To hear the big banks tell it, the crisis in foreclosure fraud has abated. They’ve checked and double-checked their documents, replaced the forms where necessary, and are now ready to move forward with the conveyor belt to evictions. If that’s the case, why is another top mortgage servicer suspending foreclosures?
Goldman Sachs’ mortgage servicing unit has suspended evictions and foreclosures in some states, according to a regulatory filing Tuesday.
Goldman has been reviewing the practices of its Litton Loan Servicing unit after regulators and states attorneys general asked for information about its practices, as part of an industry-wide probe into banks’ foreclosure practices, the firm said.
Like the other banks, Goldman said it has no evidence of unwarranted foreclosures, continuing the unbroken record of bank executives not reading the news.
Meanwhile, it seems like a new scandal from the servicers pops up every day or so. In this case, banks who take over the insurance for homeowners whose policies have lapsed end up getting a kickback when the insurer ramps up the price. And the homeowners pay the cost.

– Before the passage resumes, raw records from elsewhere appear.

-- ==== Sys2Proof/Machine/Context.lean ====
section
/-!
DEFINITION. Pre-emption, context images and restore, yield deadlines, fault replies, fences and elections, and the errors of the hardware (R20, R365, R366, R371 to R386, R393, R461).
-/

namespace Sys2Proof.Machine

/-! ### The stop of a core (R375) -/

/-- Has a stream reached its stop point, or can it issue nothing (R375)? -/
def Stream.still (x : Stream) : Bool := x.exited || x.stopped || x.trapped || x.susp.isSome

/-- Does a chain keep CX, and with it the other streams, issuing (R244)? -/
def Job.chainOpen (j : Job) : Bool := j.co && !j.cx.trapped && !j.cx.exited

/-- Does a routine's feed span, its end or a reserved push keep CX from stopping (R295)? -/
def Job.microBusy (j : Job) : Bool :=
  (j.micro.map (fun m => (m.feed && !j.cx.trapped) || m.ending.isSome
    || (!j.cx.trapped && j.cx.susp.isNone && j.vqCx.any (fun e => match e with | .resv _ => true | .full _ => false)))).getD false

/-- Has a stream that stands still performed every access it logged, so far as it can? A suspended or trapped one keeps the others, which
are saved with it (R374, R375). -/
def Stream.logDone (x : Stream) : Bool := x.susp.isSome || x.trapped || x.log.all (fun e => !e.op.own)

/-- Has every unit of a core stopped (R210, R375)? -/
def State.stopDone (s : State) (c : Nat) : Bool :=
  let k := s.core c
  match k.job with
  | none => false
  | some j =>
    k.stopping.isSome && allStrms.all (fun x => (j.strm x).still && (j.strm x).returned.isEmpty && (j.strm x).logDone)
      && !j.chainOpen && !j.microBusy && j.redl.isEmpty && j.ready.all (fun e => decide (e.2 ≤ s.now))
      && k.wcsld.isNone && k.obs.buf.isEmpty && k.arr.isEmpty && k.frags.all (fun f => !f.flying && !f.nb)
      && j.ce.flight.isNone && j.ce.unacked.isEmpty && !s.galleries.any (fun g => g.src == c || g.members.contains c)

/-- Write back every dirty byte of a context in the L1 of a core (R375). -/
def State.flushCtx (s : State) (c ctx : Nat) : State :=
  let ds := (s.core c).l1.filter (fun l => l.ctx == ctx && l.db != 0)
  let s := ds.foldl (fun s l => s.writeBack c 5 l) s
  s.modCore c (fun k => { k with l1 := k.l1.map (fun l => if l.ctx = ctx then { l with db := 0 } else l) })

/-- A stream as it is saved: nothing fetched, no wait, no block buffered. -/
def Stream.saved (x : Stream) : Stream :=
  { x with fetched := none, wait := none, qwait := 0, m := x.m.map (fun e => (e.1, e.2.map (fun r => { r with buf := [] }))) }

/-- A job as it is saved: its streams, with LH in place of the grant, and nothing of the staging rows (R265, R280, R377). -/
def Job.saved (j : Job) (held : Bool) : Job :=
  let j := j.unsample
  { j with
    lh := held || j.lh, cxFirst := none
    micro := j.micro.map (fun m => { m with stageA := [], stageB := [], feed := false })
    sc := j.sc.saved, ld := j.ld.saved, cx := j.cx.saved, st := j.st.saved
    ce := { j.ce with wait := none } }

/-! ### Images (R377, R378) -/

/-- The 64-byte header of an image (R377). -/
def Ctx.imgHead (x : Ctx) (ctx : Nat) : List Byte :=
  leBytes 0x4D495853 4 ++ leBytes 1 2 ++ leBytes x.imgJobs 2 ++ leBytes ctx 8 ++ leBytes x.kslot 2 ++ leBytes 0 2
    ++ leBytes x.saveCtr 12 ++ leBytes x.clen 8 ++ leBytes Config.romId.toNat 8 ++ leBytes 0 16

/-- The image that stands in the save area, with the sealed regions (R146, R377). -/
def Ctx.imgBytes (x : Ctx) (ctx : Nat) : List Byte :=
  x.imgHead ctx ++ (List.range x.imgLen).map (Config.sealByte ctx x.saveCtr)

Nominally purchased to protect the owners of mortgage-backed securities, such “force-placed” insurance can be 10 times as costly as regular policies, raising struggling homeowners’ debt loads, pushing them toward foreclosure — and worsening the loss to investors on each defaulted loan.
Evidence of abuses and self-dealing in the force-placed insurance industry suggests that there may be far larger problems in how servicers are handling distressed loans than the sloppy document recording that has been the recent focus of industry woes.
Behind banks’ servicing insurance practices lie conflicts of interest that align servicers and their insurer partners against borrowers and investors. Bank of America Corp. owns a force-placed insurance subsidiary, and most other major servicers receive commissions or reinsurance fees on the very same policies they purchase on investors’ and borrowers’ behalf.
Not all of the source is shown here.